Records supplied section start
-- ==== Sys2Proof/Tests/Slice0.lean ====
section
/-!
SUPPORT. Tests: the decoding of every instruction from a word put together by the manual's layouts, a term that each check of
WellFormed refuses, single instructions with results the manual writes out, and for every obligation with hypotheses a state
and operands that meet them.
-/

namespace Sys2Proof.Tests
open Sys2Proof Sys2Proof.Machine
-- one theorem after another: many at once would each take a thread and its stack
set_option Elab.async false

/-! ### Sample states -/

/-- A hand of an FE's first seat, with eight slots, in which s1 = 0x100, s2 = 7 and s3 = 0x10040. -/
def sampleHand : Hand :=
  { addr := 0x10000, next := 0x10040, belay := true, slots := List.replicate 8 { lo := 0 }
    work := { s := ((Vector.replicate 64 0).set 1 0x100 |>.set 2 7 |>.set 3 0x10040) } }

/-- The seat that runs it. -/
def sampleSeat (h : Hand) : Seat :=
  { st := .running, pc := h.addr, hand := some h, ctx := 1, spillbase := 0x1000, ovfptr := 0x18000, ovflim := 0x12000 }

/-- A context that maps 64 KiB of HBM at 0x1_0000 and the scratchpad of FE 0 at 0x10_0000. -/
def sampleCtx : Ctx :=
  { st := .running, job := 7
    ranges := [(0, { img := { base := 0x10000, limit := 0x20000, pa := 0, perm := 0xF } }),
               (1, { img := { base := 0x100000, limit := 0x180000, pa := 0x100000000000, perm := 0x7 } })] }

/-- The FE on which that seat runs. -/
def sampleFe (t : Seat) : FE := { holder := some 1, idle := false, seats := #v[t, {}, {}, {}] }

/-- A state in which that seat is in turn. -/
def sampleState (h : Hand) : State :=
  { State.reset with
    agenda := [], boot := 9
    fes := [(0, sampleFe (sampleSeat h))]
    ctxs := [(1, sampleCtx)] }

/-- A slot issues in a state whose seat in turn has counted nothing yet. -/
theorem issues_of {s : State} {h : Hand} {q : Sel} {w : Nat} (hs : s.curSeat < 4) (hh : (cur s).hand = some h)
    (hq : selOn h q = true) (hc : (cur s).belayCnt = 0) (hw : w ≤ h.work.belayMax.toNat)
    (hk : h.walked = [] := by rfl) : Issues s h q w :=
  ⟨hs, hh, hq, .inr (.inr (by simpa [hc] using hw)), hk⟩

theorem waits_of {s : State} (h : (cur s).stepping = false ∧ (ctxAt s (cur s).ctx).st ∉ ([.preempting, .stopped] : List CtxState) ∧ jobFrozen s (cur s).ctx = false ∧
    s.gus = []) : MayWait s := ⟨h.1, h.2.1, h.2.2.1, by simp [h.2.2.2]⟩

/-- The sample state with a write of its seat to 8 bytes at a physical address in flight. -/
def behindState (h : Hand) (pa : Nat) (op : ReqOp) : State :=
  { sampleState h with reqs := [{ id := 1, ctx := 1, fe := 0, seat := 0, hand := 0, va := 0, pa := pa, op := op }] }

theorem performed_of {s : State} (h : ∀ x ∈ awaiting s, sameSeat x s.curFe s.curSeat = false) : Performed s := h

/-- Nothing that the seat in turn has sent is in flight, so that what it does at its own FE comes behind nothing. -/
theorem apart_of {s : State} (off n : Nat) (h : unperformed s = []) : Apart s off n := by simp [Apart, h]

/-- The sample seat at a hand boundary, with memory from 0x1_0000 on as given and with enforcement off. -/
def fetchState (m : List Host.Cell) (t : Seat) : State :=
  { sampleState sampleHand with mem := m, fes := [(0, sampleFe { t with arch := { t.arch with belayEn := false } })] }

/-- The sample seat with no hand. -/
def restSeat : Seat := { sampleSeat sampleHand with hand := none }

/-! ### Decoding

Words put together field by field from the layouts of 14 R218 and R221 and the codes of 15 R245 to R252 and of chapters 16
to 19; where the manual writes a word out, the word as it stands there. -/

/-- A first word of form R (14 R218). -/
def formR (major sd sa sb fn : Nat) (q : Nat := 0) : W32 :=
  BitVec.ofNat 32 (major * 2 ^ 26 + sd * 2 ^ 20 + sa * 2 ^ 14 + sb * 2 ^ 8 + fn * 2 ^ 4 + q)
Records supplied section end
Records supplied section start
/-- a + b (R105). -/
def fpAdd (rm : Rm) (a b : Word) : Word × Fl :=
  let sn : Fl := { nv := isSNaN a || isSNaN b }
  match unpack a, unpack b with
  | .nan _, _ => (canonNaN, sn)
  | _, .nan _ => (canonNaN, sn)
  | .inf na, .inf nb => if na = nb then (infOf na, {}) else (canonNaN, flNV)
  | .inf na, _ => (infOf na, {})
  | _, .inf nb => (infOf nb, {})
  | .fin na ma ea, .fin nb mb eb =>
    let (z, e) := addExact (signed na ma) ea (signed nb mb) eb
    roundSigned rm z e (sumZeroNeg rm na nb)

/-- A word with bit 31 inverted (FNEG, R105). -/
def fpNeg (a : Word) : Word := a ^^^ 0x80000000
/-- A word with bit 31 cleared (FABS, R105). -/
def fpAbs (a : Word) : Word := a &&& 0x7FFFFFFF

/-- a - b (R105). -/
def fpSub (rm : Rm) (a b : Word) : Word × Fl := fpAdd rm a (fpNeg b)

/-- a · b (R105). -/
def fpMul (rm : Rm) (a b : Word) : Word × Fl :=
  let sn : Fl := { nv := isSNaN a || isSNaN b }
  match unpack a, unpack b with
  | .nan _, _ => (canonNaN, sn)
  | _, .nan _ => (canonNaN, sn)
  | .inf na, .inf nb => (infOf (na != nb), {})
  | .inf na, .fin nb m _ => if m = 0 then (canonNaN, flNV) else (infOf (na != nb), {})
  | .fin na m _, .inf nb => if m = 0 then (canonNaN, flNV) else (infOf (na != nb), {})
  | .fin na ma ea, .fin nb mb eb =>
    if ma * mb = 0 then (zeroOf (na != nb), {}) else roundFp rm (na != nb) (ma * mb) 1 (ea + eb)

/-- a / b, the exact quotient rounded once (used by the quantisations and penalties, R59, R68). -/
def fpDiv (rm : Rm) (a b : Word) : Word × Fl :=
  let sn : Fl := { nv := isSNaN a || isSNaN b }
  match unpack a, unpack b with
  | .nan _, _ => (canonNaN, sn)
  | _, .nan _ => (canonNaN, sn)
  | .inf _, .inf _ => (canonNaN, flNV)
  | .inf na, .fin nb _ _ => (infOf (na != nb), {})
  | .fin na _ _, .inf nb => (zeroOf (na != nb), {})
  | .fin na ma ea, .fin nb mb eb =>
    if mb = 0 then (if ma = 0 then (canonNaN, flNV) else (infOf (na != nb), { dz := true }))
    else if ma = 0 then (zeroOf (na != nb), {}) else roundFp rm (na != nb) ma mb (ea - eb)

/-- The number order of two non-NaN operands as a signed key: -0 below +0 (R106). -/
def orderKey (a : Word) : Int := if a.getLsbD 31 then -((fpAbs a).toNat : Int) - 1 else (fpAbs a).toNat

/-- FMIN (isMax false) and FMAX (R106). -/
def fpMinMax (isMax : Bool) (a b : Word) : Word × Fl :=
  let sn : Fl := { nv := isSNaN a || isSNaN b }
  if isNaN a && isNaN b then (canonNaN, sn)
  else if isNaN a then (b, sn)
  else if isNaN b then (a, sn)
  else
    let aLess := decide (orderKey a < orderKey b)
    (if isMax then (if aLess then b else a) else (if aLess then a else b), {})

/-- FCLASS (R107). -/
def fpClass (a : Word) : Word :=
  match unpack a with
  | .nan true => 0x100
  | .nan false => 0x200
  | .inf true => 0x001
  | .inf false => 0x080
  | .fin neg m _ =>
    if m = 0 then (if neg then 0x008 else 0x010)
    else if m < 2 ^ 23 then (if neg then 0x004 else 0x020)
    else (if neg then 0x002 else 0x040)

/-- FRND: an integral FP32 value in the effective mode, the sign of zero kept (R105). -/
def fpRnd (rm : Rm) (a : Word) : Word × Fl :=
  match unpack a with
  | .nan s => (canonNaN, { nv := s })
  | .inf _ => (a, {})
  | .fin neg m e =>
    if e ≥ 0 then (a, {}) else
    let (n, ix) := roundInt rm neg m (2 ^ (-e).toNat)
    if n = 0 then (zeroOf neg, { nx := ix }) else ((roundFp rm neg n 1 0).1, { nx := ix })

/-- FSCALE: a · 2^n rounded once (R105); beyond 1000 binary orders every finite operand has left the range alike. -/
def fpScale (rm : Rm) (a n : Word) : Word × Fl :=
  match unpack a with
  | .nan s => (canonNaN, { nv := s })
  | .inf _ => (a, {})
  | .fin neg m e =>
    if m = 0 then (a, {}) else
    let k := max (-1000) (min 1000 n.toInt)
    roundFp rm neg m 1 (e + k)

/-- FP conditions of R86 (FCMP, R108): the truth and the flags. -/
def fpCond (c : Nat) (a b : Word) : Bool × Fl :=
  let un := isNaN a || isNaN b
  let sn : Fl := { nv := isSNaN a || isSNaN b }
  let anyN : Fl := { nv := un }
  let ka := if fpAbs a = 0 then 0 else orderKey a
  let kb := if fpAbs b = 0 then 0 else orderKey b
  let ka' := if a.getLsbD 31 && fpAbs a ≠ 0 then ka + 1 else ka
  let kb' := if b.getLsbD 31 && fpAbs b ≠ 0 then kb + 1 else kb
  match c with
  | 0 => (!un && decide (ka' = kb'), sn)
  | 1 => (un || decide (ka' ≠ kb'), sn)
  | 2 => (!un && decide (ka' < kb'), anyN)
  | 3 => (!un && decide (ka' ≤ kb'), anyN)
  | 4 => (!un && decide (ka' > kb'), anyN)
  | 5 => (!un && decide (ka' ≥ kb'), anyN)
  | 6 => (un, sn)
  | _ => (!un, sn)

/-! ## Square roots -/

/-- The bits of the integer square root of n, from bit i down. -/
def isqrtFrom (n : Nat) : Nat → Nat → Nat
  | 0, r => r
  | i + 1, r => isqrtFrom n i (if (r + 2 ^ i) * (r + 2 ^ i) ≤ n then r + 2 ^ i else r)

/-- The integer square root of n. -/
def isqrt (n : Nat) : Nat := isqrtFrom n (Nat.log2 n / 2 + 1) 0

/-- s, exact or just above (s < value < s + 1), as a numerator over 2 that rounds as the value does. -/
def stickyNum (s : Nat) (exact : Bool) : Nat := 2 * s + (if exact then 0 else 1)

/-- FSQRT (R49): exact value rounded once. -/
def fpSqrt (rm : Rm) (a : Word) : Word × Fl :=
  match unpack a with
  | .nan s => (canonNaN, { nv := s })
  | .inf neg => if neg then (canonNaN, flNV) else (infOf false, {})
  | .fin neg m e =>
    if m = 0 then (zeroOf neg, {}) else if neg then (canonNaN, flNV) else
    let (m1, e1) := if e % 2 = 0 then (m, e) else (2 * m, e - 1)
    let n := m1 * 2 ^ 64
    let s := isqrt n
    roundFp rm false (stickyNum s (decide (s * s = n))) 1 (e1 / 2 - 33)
Records supplied section end
[Goal of the exercise] Say how many lines in the records hold "nothing", with the number as the whole reply.

[Written response] 2